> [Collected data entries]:
───

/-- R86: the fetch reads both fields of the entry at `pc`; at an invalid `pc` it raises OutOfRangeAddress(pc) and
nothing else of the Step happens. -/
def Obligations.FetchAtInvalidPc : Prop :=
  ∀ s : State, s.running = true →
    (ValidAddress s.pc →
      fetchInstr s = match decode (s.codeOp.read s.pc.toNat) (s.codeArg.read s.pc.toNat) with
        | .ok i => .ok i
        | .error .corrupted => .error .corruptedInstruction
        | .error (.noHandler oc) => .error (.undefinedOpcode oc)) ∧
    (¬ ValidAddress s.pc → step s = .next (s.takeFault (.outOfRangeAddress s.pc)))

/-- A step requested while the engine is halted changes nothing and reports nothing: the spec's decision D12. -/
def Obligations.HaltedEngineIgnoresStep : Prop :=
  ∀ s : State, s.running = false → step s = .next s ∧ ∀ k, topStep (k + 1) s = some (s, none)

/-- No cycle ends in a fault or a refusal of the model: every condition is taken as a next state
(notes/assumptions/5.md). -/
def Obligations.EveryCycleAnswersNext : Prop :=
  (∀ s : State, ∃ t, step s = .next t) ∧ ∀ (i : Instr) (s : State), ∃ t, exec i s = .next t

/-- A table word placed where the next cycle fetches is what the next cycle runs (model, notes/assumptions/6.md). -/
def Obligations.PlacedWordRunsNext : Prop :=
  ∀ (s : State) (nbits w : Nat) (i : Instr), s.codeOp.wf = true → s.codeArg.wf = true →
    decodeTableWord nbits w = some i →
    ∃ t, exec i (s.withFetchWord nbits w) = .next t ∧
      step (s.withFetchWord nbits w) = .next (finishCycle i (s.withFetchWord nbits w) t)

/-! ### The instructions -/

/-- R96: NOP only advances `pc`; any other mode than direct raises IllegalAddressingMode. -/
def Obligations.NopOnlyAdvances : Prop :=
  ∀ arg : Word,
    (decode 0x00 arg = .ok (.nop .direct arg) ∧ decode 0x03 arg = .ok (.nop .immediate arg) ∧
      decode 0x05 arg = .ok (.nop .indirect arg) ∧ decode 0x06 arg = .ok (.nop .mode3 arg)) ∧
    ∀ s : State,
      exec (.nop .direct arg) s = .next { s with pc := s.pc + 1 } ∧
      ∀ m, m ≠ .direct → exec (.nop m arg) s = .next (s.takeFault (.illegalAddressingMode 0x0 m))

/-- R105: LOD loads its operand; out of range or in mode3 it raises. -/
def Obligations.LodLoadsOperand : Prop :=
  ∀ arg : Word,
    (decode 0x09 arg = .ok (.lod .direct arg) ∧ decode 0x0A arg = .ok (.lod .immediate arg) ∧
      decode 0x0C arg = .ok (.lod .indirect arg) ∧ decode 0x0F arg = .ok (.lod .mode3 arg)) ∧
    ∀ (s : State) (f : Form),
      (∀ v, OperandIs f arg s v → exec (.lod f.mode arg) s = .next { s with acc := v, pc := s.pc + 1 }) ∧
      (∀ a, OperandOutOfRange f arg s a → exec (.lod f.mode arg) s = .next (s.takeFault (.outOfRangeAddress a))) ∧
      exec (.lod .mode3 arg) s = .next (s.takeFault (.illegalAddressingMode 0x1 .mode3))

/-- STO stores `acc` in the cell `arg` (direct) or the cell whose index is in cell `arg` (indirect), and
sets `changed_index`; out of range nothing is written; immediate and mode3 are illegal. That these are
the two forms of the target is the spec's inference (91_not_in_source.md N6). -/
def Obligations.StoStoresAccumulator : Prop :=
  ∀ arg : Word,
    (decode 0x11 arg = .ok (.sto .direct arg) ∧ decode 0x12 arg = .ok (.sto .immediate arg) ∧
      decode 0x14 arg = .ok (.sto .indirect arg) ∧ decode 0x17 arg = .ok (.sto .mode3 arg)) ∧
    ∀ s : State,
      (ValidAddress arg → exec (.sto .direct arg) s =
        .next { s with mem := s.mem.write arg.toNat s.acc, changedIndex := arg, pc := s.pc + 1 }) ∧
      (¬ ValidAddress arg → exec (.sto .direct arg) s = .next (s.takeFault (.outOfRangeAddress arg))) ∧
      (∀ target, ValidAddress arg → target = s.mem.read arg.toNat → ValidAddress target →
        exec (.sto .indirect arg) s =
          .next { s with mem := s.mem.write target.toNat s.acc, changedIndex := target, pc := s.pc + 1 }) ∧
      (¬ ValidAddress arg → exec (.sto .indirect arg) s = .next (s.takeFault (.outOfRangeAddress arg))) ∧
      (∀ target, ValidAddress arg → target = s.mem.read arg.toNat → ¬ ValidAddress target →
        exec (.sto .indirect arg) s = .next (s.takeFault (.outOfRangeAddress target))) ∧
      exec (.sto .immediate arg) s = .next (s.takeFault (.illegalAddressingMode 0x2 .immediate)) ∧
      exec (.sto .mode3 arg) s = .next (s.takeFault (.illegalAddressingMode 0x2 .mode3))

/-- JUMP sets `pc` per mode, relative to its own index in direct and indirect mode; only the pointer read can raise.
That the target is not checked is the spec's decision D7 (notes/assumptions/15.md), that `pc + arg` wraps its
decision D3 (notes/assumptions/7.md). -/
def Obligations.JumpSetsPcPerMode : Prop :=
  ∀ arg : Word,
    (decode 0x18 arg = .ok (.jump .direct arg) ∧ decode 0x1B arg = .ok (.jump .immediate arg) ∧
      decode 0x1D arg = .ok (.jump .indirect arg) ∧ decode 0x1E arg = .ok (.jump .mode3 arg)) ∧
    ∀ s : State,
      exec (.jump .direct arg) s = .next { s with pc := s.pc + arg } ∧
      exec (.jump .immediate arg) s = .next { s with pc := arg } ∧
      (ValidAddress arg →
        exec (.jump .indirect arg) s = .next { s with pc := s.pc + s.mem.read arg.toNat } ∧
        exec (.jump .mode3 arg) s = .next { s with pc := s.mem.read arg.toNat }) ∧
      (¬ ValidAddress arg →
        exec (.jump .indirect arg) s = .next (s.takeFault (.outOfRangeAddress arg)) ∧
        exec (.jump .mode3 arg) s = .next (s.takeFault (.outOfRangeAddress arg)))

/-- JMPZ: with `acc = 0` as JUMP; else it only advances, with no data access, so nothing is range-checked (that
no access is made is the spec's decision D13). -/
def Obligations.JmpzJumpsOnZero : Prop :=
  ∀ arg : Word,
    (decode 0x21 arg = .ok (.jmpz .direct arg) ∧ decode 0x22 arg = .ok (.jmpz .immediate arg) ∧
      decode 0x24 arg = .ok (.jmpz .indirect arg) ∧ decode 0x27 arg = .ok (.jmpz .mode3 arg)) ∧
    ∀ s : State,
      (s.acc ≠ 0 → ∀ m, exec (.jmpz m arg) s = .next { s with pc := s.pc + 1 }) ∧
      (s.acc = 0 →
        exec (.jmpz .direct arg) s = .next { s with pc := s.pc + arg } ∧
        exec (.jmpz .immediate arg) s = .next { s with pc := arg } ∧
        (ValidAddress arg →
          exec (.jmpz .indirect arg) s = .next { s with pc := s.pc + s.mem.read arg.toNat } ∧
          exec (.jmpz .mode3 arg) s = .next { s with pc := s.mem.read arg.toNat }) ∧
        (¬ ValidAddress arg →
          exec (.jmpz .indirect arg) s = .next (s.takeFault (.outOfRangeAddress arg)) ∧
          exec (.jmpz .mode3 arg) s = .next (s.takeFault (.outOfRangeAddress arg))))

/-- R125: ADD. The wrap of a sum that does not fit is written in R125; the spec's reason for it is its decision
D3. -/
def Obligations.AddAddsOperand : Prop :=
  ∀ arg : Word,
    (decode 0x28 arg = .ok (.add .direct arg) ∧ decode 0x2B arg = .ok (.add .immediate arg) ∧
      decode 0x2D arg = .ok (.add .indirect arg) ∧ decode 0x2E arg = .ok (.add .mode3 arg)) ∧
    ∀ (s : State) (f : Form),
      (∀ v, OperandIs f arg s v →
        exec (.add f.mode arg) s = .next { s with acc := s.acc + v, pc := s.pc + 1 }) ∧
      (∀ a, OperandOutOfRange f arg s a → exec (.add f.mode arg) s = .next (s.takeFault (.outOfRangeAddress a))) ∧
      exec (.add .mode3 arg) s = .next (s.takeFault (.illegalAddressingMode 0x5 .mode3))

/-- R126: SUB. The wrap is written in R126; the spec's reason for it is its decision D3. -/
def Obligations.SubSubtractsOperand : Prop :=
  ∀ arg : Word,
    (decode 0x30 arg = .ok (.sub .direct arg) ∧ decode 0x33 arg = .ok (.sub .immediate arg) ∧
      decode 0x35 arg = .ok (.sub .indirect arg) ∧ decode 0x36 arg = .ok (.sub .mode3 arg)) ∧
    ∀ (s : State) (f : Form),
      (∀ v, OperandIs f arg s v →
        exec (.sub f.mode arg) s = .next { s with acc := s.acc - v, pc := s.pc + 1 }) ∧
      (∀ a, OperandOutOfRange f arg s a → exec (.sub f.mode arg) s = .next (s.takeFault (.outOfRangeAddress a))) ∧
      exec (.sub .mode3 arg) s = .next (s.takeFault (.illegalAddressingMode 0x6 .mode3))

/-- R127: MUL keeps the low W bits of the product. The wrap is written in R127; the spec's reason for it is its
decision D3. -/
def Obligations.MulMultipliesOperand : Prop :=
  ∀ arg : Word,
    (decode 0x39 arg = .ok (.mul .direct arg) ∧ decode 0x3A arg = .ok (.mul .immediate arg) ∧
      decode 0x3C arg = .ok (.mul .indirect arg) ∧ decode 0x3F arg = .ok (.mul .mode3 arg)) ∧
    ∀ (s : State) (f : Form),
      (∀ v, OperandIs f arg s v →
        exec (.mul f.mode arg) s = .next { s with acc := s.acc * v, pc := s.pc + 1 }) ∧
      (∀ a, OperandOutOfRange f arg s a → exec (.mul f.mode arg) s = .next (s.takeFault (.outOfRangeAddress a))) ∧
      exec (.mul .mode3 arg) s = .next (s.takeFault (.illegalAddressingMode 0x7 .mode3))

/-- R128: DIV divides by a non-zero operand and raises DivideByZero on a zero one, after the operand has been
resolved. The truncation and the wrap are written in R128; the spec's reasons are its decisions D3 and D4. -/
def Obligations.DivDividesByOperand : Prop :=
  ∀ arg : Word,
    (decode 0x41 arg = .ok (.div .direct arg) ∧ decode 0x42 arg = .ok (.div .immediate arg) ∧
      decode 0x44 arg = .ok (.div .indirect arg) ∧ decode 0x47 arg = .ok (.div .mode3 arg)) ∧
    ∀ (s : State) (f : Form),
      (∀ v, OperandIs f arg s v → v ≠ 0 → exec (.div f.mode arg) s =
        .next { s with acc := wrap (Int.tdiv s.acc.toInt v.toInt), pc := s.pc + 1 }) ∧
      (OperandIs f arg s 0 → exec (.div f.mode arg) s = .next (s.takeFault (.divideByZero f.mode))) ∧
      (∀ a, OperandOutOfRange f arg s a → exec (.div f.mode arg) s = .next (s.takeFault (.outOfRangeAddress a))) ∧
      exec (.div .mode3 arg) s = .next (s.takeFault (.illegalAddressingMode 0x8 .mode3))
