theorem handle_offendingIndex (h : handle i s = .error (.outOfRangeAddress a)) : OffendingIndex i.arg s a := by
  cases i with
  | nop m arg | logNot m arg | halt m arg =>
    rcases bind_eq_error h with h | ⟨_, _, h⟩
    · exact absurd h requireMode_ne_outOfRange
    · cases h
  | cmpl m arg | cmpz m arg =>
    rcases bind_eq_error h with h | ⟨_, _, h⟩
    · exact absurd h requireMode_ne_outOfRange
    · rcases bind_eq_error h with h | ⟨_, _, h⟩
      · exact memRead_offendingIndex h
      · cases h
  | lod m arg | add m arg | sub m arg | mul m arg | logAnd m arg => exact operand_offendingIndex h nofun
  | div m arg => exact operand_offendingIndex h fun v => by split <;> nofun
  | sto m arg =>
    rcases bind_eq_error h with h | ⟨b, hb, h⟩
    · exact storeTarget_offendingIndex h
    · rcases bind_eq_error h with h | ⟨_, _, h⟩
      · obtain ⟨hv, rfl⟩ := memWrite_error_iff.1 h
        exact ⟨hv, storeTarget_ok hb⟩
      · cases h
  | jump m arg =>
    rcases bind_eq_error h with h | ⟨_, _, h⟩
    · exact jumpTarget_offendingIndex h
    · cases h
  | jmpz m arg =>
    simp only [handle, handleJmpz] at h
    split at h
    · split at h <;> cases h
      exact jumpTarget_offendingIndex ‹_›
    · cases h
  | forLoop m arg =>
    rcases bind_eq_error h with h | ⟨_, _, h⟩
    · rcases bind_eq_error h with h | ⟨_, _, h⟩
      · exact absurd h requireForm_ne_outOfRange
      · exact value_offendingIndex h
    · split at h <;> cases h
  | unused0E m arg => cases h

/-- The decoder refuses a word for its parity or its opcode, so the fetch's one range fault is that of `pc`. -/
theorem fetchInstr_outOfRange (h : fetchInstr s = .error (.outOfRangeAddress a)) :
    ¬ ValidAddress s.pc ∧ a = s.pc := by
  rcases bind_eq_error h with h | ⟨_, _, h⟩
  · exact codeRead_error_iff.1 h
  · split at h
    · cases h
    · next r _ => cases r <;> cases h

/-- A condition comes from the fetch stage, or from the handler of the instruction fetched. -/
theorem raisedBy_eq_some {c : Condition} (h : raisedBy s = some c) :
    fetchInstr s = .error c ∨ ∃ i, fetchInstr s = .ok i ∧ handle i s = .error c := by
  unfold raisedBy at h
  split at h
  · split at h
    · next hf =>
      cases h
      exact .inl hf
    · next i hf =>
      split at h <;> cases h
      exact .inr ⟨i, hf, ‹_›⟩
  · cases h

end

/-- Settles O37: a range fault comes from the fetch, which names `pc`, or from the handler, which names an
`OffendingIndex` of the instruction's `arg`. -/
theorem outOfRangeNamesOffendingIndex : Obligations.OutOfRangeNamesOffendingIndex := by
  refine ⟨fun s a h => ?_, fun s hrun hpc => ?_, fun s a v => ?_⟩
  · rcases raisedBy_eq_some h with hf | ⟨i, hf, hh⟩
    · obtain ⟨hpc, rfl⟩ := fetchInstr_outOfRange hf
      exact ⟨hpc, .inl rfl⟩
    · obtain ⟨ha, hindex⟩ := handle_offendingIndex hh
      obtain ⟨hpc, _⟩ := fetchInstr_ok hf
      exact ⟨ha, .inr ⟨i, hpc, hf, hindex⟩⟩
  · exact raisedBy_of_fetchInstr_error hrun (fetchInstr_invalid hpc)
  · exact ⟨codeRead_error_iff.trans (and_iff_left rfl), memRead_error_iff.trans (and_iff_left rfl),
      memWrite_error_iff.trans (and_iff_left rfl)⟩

───

> [What the task requires]: Quote exactly the first line of the data and every line after it through the one holding "decision D12. -/".

> [Answer box]:
/-- R86: the fetch reads both fields of the entry at `pc`; at an invalid `pc` it raises OutOfRangeAddress(pc) and
nothing else of the Step happens. -/
def Obligations.FetchAtInvalidPc : Prop :=
  ∀ s : State, s.running = true →
    (ValidAddress s.pc →
      fetchInstr s = match decode (s.codeOp.read s.pc.toNat) (s.codeArg.read s.pc.toNat) with
        | .ok i => .ok i
        | .error .corrupted => .error .corruptedInstruction
        | .error (.noHandler oc) => .error (.undefinedOpcode oc)) ∧
    (¬ ValidAddress s.pc → step s = .next (s.takeFault (.outOfRangeAddress s.pc)))

/-- A step requested while the engine is halted changes nothing and reports nothing: the spec's decision D12. -/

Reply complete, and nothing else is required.